Copy, in full, each line of the material that holds the word "which".

····················

-- ==== Sys2Proof/Machine/Delivery.lean ====
section
/-! DEFINITION. How the environment reaches the block: the delivery of an operation record (spec/30_encoding.md R83, R87;
spec/60_exceptions.md R187 to R190) and the environment steps RESET, BOOT and ARRIVE (spec/70_reset_and_hazards.md R220,
R226; spec/30_encoding.md R91). Entry into a context saves nothing and return restores nothing (R190). -/

namespace Sys2Proof.Machine

/-- The notification an event needs is enabled (R187, R188); a tick cannot be disabled (R189). -/
def State.notified (s : State) : Instr → Bool
  | .rxrdy => s.rxNotifyEn
  | .txrdy => s.txNotifyEn
  | .put _ | .get _ | .space | .used | .wtext _ | .feedTerm _ | .feedErase _ | .feedPrint _ | .feedOther _
  | .dispatch _ | .tick | .chen _ | .chdis _ | .chper _ _ | .pinset _ _ => true

/-- Why an issuer's operation has no step now, if so (R87, R226, R231 E1 to E5). Between events no call is running, so only
the transport's events, the timer's ticks and a test bench's operations have a step there (R67, R92, R186). A test bench
may act before BOOT (spec/95_test_vectors.md P1, P4; log 10). -/
def State.barrier (s : State) (who : Issuer) (i : Instr) : Option Refusal :=
  if mayIssue who i = false then some (.issuerNotAllowed who)
  else if s.calling ≠ who.call then some (.outsideItsCall who)
  else if who ≠ .bench ∧ s.booted = false then some .notBooted
  else if s.notified i = false then some .notificationDisabled
  else none

/-- Delivers one record: decode, admit, run to completion with the environment's draws, and return, after which no call is
running (R83, R87, R190). Bytes behind the record are no part of it (R84; log 12). -/
def State.deliverRecord (s : State) (who : Issuer) (bytes : List Byte) (d : Draws) : Host.Outcome State Fault Refusal :=
  match decode s.cfg bytes with
  | .error e => .refused (.badRecord e)
  | .ok r =>
    match s.barrier who r.1 with
    | some why => .refused why
    | none => exec r.1 { s with draws := d, calling := none }

/-- RESET: every state element at its reset value (R44, R220 to R222). What is not the block's goes on: the parameters, the
clock, the environment's draws and trace, and the observer's record (log 21). -/
def State.hardReset (s : State) : State :=
  { State.resetOf s.cfg with
    clock := s.clock
    epoch := s.epoch + 1
    draws := s.draws
    schedule := s.schedule
    log := s.log }

/-- BOOT: the command layer supplies its table and message, and receive notifications are enabled (R226). -/
def State.boot (s : State) (table : List CommandEntry) (unknownMsg : List Byte) : State :=
  { s.enableRx with cfg := { s.cfg with cmdTable := table, unknownMsg := unknownMsg }, booted := true }

/-- Runs one element of the trace (R92). -/
def State.runItem (s : State) : TraceItem → Host.Outcome State Fault Refusal
  | .record who bytes d => s.deliverRecord who bytes d
  | .reset => .next s.hardReset
  | .boot table unknownMsg =>
    if s.booted then .refused .alreadyBooted
    else if s.atReset = false then .refused .notAtReset
    else if tableOk table then .next (s.boot table unknownMsg)
    else .refused .badCommandTable
  | .arrive data => .next { s with rxq := s.rxq ++ data }
  | .transportFault => .fault .nonRecoverableTransport

/-- One step: the next element of the trace; with none left nothing is delivered and nothing changes (R21, R240; log 6). -/
def State.advance (s : State) : Host.Outcome State Fault Refusal :=
  match s.schedule with
  | [] => .next s
  | item :: rest => State.runItem { s with schedule := rest } item

/-- Who a placed record comes from, by its code: the two events from the transport; WTEXT, FEED and DISPATCH, which are calls
inside an event, from a handler, the bridge and the framer; any other operation from a test bench (R87; log 6). -/
def placedBy (bytes : List Byte) : Issuer :=
  match bytes with
  | 0x20#8 :: _ | 0x21#8 :: _ => .transport
  | 0x22#8 :: _ => .handler
  | 0x30#8 :: _ => .bridge
  | 0x31#8 :: _ => .framer
  | _ => .bench

/-- Puts a record at the head of the trace, and what its delivery needs: BOOT over for all but a test bench, the notification
enabled for an event, and the call running for a call inside an event (log 6). -/
def State.place (s : State) (bytes : List Byte) : State :=
  { s with
    schedule := .record (placedBy bytes) bytes s.draws :: s.schedule
    calling := (placedBy bytes).call
    booted := s.booted || placedBy bytes != .bench
    rxNotifyEn := s.rxNotifyEn || bytes.head? == some 0x20#8
    txNotifyEn := s.txNotifyEn || bytes.head? == some 0x21#8 }

end Sys2Proof.Machine
end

····················

EXPECTED OUTPUT -
/-- Delivers one record: decode, admit, run to completion with the environment's draws, and return, after which no call is
/-- Who a placed record comes from, by its code: the two events from the transport; WTEXT, FEED and DISPATCH, which are calls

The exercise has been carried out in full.